Task item —
Work out how many lines in the records below include the string "none", and reply with that number alone.

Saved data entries
>>>>
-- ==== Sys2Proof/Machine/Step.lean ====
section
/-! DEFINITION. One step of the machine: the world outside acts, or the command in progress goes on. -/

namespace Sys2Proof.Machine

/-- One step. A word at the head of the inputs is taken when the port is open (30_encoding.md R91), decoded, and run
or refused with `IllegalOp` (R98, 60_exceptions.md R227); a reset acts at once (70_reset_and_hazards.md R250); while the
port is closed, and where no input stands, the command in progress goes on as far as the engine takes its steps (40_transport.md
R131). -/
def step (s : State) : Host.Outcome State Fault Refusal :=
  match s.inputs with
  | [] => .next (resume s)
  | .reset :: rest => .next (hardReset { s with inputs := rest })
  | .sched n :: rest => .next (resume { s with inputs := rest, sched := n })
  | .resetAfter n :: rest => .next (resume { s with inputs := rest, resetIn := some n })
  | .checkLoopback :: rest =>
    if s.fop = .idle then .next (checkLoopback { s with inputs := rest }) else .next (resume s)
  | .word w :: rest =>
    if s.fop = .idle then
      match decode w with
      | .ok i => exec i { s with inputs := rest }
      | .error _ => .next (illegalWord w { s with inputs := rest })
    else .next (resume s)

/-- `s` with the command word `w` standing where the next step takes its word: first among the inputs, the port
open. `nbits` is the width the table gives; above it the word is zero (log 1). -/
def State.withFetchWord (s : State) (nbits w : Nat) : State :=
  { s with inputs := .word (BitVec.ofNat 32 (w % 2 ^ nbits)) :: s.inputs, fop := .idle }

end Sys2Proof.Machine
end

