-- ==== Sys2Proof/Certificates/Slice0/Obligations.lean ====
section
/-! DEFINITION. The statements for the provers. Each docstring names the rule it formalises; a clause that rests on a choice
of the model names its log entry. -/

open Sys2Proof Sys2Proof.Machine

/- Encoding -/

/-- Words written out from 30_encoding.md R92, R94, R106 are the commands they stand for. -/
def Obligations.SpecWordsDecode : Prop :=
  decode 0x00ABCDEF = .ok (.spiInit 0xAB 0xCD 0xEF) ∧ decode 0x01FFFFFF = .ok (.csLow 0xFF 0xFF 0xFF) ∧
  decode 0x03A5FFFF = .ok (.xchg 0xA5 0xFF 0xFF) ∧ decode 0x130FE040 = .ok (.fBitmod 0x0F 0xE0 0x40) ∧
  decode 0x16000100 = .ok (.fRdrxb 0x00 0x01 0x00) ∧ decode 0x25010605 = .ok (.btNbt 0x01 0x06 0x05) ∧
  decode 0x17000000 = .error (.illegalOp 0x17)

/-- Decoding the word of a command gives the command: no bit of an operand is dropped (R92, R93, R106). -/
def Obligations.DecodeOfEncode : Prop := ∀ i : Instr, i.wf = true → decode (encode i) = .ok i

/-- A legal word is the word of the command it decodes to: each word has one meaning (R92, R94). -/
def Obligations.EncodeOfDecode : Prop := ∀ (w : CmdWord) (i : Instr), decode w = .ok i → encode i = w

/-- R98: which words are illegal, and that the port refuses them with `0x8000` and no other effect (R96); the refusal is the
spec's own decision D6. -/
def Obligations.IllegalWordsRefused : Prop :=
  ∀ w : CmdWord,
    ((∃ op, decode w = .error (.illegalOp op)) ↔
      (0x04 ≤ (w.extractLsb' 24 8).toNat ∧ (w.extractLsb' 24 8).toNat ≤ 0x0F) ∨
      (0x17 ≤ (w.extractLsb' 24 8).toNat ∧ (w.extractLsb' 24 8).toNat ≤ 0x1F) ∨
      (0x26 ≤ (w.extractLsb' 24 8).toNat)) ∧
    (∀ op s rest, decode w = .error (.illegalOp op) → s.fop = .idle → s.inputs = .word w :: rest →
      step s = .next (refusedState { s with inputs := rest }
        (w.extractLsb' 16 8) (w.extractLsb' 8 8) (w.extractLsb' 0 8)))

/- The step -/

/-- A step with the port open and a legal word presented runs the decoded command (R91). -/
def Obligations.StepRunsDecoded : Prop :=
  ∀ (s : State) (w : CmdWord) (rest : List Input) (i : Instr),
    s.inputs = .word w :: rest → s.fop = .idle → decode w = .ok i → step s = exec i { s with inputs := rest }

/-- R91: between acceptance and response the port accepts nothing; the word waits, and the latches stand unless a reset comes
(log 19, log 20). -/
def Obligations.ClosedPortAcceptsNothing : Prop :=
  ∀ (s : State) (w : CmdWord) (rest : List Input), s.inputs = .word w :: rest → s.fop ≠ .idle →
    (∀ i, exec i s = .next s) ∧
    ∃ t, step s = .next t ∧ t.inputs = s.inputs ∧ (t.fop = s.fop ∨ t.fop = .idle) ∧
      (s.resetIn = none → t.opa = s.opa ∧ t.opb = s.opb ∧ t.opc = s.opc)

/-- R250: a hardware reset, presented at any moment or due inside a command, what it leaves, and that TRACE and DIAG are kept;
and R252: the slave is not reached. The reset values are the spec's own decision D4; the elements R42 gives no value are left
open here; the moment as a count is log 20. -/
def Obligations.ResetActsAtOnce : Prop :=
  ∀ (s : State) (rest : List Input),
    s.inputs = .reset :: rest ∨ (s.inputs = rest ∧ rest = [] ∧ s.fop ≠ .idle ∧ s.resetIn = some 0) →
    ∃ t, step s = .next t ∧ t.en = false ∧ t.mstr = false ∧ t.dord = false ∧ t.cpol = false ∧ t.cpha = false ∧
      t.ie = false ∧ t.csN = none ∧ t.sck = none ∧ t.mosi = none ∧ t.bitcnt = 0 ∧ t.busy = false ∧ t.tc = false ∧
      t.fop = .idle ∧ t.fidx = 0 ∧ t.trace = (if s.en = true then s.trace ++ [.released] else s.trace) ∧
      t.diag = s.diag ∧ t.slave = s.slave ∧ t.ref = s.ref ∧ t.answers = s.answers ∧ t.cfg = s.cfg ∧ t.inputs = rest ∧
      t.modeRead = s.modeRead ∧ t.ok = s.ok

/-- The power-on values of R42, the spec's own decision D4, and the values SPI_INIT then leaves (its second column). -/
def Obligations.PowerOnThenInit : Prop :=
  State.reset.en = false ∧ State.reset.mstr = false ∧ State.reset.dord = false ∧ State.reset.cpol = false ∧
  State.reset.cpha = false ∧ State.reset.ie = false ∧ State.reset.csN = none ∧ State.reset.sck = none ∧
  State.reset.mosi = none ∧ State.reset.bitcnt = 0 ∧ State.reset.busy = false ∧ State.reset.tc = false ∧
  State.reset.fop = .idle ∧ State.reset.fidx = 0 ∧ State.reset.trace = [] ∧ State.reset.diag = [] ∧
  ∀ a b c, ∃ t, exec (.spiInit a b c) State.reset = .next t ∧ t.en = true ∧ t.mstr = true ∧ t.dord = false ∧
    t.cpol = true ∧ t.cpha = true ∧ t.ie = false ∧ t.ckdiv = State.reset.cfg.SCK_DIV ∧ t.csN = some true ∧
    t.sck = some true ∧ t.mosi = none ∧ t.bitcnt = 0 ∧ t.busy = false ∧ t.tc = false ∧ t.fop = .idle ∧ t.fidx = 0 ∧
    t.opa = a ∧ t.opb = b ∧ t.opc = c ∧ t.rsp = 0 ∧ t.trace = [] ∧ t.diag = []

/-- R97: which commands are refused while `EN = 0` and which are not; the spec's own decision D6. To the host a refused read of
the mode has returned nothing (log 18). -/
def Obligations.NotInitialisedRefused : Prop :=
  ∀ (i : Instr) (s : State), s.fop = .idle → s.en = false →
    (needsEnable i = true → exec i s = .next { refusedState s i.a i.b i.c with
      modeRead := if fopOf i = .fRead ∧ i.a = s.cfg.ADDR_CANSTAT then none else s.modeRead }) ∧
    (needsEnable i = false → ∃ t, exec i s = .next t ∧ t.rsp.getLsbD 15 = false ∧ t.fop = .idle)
<<<<
Solution —
6